## Working data
/-- The whole next state of an F3 instruction whose operation answers v: the location, pc, nothing else. -/
theorem binaryAlu_writes (ha : dest a = .ok d) (hb : resolve s b = .ok v1) (hc : resolve s c = .ok v2)
    (hv : op v1 v2 = .ok v) :
    ∃ t, binaryAlu op a b c s = .next t ∧ Written d v s t ∧ t.pc = s.pc + 4 ∧ SameRest s t := by
  refine ⟨advance 3 (writeLoc d v s), ?_, written_advance_writeLoc rfl rfl d v 3, ?_, sameRest_advance_writeLoc d v 3 s⟩
  · rw [binaryAlu_of_operands ha hb hc, hv, orRaise_ok]
  · rw [advance_pc, nextPc_three, writeLoc_pc]

/-- The operands of an F3 instruction are checked from left to right, before its operation (R94). -/
theorem binaryAlu_firstInvalid {w : Word} (h : firstInvalid [a, b, c] = some w) :
    binaryAlu op a b c s = .next (faultedWith .invalidAddress w s) :=
  orRaise_dest_of_firstInvalid h fun h _ => orRaise_resolve_of_firstInvalid h fun h _ =>
    orRaise_resolve_of_firstInvalid_last h

theorem exec_mod : exec (.mod a b c) s = binaryAlu aluMod a b c s := rfl

theorem exec_not_of_ok (ha : dest a = .ok d) (hb : resolve s b = .ok v) :
    exec (.not a b) s = .next (advance 2 (writeLoc d (aluNot v) s)) := by
  simp only [exec, execNot, ha, hb, orRaise_ok]

end

/-- An F3 instruction whose meaning is the common shape with an operation that never raises writes the operation's value. -/
theorem writesOf_of_binaryAlu {mk : Operand → Operand → Operand → Instr} {opcode : Word} {alu f : Word → Word → Word}
    (henc : EncodedF3 mk opcode)
    (hexec : ∀ a b c s, exec (mk a b c) s = binaryAlu (fun v1 v2 => .ok (alu v1 v2)) a b c s)
    (halu : ∀ v1 v2, alu v1 v2 = f v1 v2) : WritesOf mk opcode f := by
  refine ⟨henc, fun s a b c d v1 v2 ha hb hc => ?_, fun s a b c w h => ?_⟩
  · rw [hexec, ← halu]
    exact binaryAlu_writes ha hb hc rfl
  · rw [hexec]
    exact binaryAlu_firstInvalid h

end Sys2Proof.Machine

namespace Sys2Proof.Proofs

open Sys2Proof.Machine Sys2Proof.Claims

/-- Settles O23: with its operands classified, the divisor decides between the remainder and DivideByZero. -/
theorem modIsTheRemainder : Obligations.ModIsTheRemainder := by
  refine ⟨fun _ _ _ _ => rfl, fun s a b c d v1 v2 ha hb hc hne => ?_, fun s a b c d v1 ha hb hc => ?_,
    fun s a b c w h => ?_⟩ <;> rw [exec_mod]
  · exact binaryAlu_writes ha hb hc (aluMod_of_ne_zero v1 hne)
  · rw [binaryAlu_of_operands ha hb hc, aluMod_zero, orRaise_error, takeFault_eq_faultedWith]
  · exact binaryAlu_firstInvalid h

/-- Settles O19: the word of the equality. -/
theorem eqWritesOneOrZero : Obligations.EqWritesOneOrZero :=
  writesOf_of_binaryAlu (fun _ _ _ _ => rfl) (fun _ _ _ _ => rfl) fun v1 v2 => boolWord_decide (v1 = v2)

/-- Settles O20: the word of the strict unsigned comparison. -/
theorem gtWritesOneOrZero : Obligations.GtWritesOneOrZero :=
  writesOf_of_binaryAlu (fun _ _ _ _ => rfl) (fun _ _ _ _ => rfl) fun v1 v2 => boolWord_decide (v2.toNat < v1.toNat)

/-- Settles O21: the ALU's sum is the statement's own. -/
theorem addIsTheSumModulo32768 : Obligations.AddIsTheSumModulo32768 :=
  writesOf_of_binaryAlu (alu := aluAdd) (fun _ _ _ _ => rfl) (fun _ _ _ _ => rfl) fun _ _ => rfl

/-- Settles O22: the ALU's product is the statement's own. -/
theorem multIsTheProductModulo32768 : Obligations.MultIsTheProductModulo32768 :=
  writesOf_of_binaryAlu (alu := aluMult) (fun _ _ _ _ => rfl) (fun _ _ _ _ => rfl) fun _ _ => rfl

/-- Settles O24: the ALU's and is the statement's own. -/
theorem andIsBitwiseOn16Bits : Obligations.AndIsBitwiseOn16Bits :=
  writesOf_of_binaryAlu (alu := aluAnd) (fun _ _ _ _ => rfl) (fun _ _ _ _ => rfl) fun _ _ => rfl

/-- Settles O25: the ALU's or is the statement's own. -/
theorem orIsBitwiseOn16Bits : Obligations.OrIsBitwiseOn16Bits :=
  writesOf_of_binaryAlu (alu := aluOr) (fun _ _ _ _ => rfl) (fun _ _ _ _ => rfl) fun _ _ => rfl

/-- Settles O26: the masked complement is written, and the operands are checked from left to right. -/
theorem notComplements15Bits : Obligations.NotComplements15Bits := by
  refine ⟨fun _ _ _ => rfl, fun s a b d v ha hb => ?_, fun s a b w h => ?_⟩
  · rw [← aluNot_eq_and_xor]
    exact ⟨_, exec_not_of_ok ha hb, written_pc_sameRest_two d (aluNot v) s⟩
  · exact orRaise_dest_of_firstInvalid h fun h _ => orRaise_resolve_of_firstInvalid_last h

/-- Settles O27: the sum and the product commute before they are reduced, and a result is reduced or masked below 32768. -/
theorem sumsAndProductsWrapBelow32768 : Obligations.SumsAndProductsWrapBelow32768 := by
  intro v1 v2
  refine ⟨?_, ?_, toNat_reduced_lt _, toNat_reduced_lt _, aluNot_lt v1⟩
  · rw [aluAdd, Nat.add_comm, ← aluAdd]
  · rw [aluMult, Nat.mul_comm, ← aluMult]

end Sys2Proof.Proofs
end

section
/-! SUPPORT. The control flow instructions halt, jmp, jt, jf, call, ret and noop (43_control_flow.md R160 to R168): what
each answers once its operands are resolved, with the sequential pc written out. -/

namespace Sys2Proof.Machine

open Sys2Proof.Claims

variable {s : State} {a b : Operand} {v t : Word}

/-! ### The sequential pc and the branch test -/

/-- Going on past an opcode word alone. -/
theorem advance_zero (s : State) : advance 0 s = { s with pc := s.pc + 1 } := by rw [advance, nextPc_zero, setPc]

/-- Going on past an opcode word and two operand words. -/
theorem advance_two (s : State) : advance 2 s = { s with pc := s.pc + 3 } := by rw [advance, nextPc_two, setPc]

/-- Every word but 0 is true (R28). -/
theorem isNonzero_of_ne (h : v ≠ 0) : isNonzero v = true := decide_eq_true h

/-- The word 0 is false (R28). -/
theorem isNonzero_zero : isNonzero 0 = false := rfl

/-! ### The next state -/

theorem exec_halt : exec .halt s = .next (haltMachine (advance 0 s)) := rfl

theorem exec_jmp_of_ok (ha : resolve s a = .ok t) : exec (.jmp a) s = .next (setPc t s) := by
  simp only [exec, execJmp, ha, orRaise_ok]

theorem exec_jt_of_ok (ha : resolve s a = .ok v) (hb : resolve s b = .ok t) :
    exec (.jt a b) s = if isNonzero v then .next (setPc t s) else .next (advance 2 s) := by
  simp only [exec, execJt, ha, hb, orRaise_ok]

theorem exec_jf_of_ok (ha : resolve s a = .ok v) (hb : resolve s b = .ok t) :
    exec (.jf a b) s = if isNonzero v then .next (advance 2 s) else .next (setPc t s) := by
  simp only [exec, execJf, ha, hb, orRaise_ok]

theorem exec_call_of_ok (ha : resolve s a = .ok t) :
    exec (.call a) s =
      if stackFull s then .next (faultedWith .stackOverflow (s.pc + 2) s)
      else .next (setPc t (stackPush (s.pc + 2) s)) := by
  simp only [exec, execCall, ha, orRaise_ok, takeFault_eq_faultedWith, nextPc_one]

## Exercise objective
Go over the entries above and tally the lines holding "operation"; please answer with the number alone.

## Output for this task
3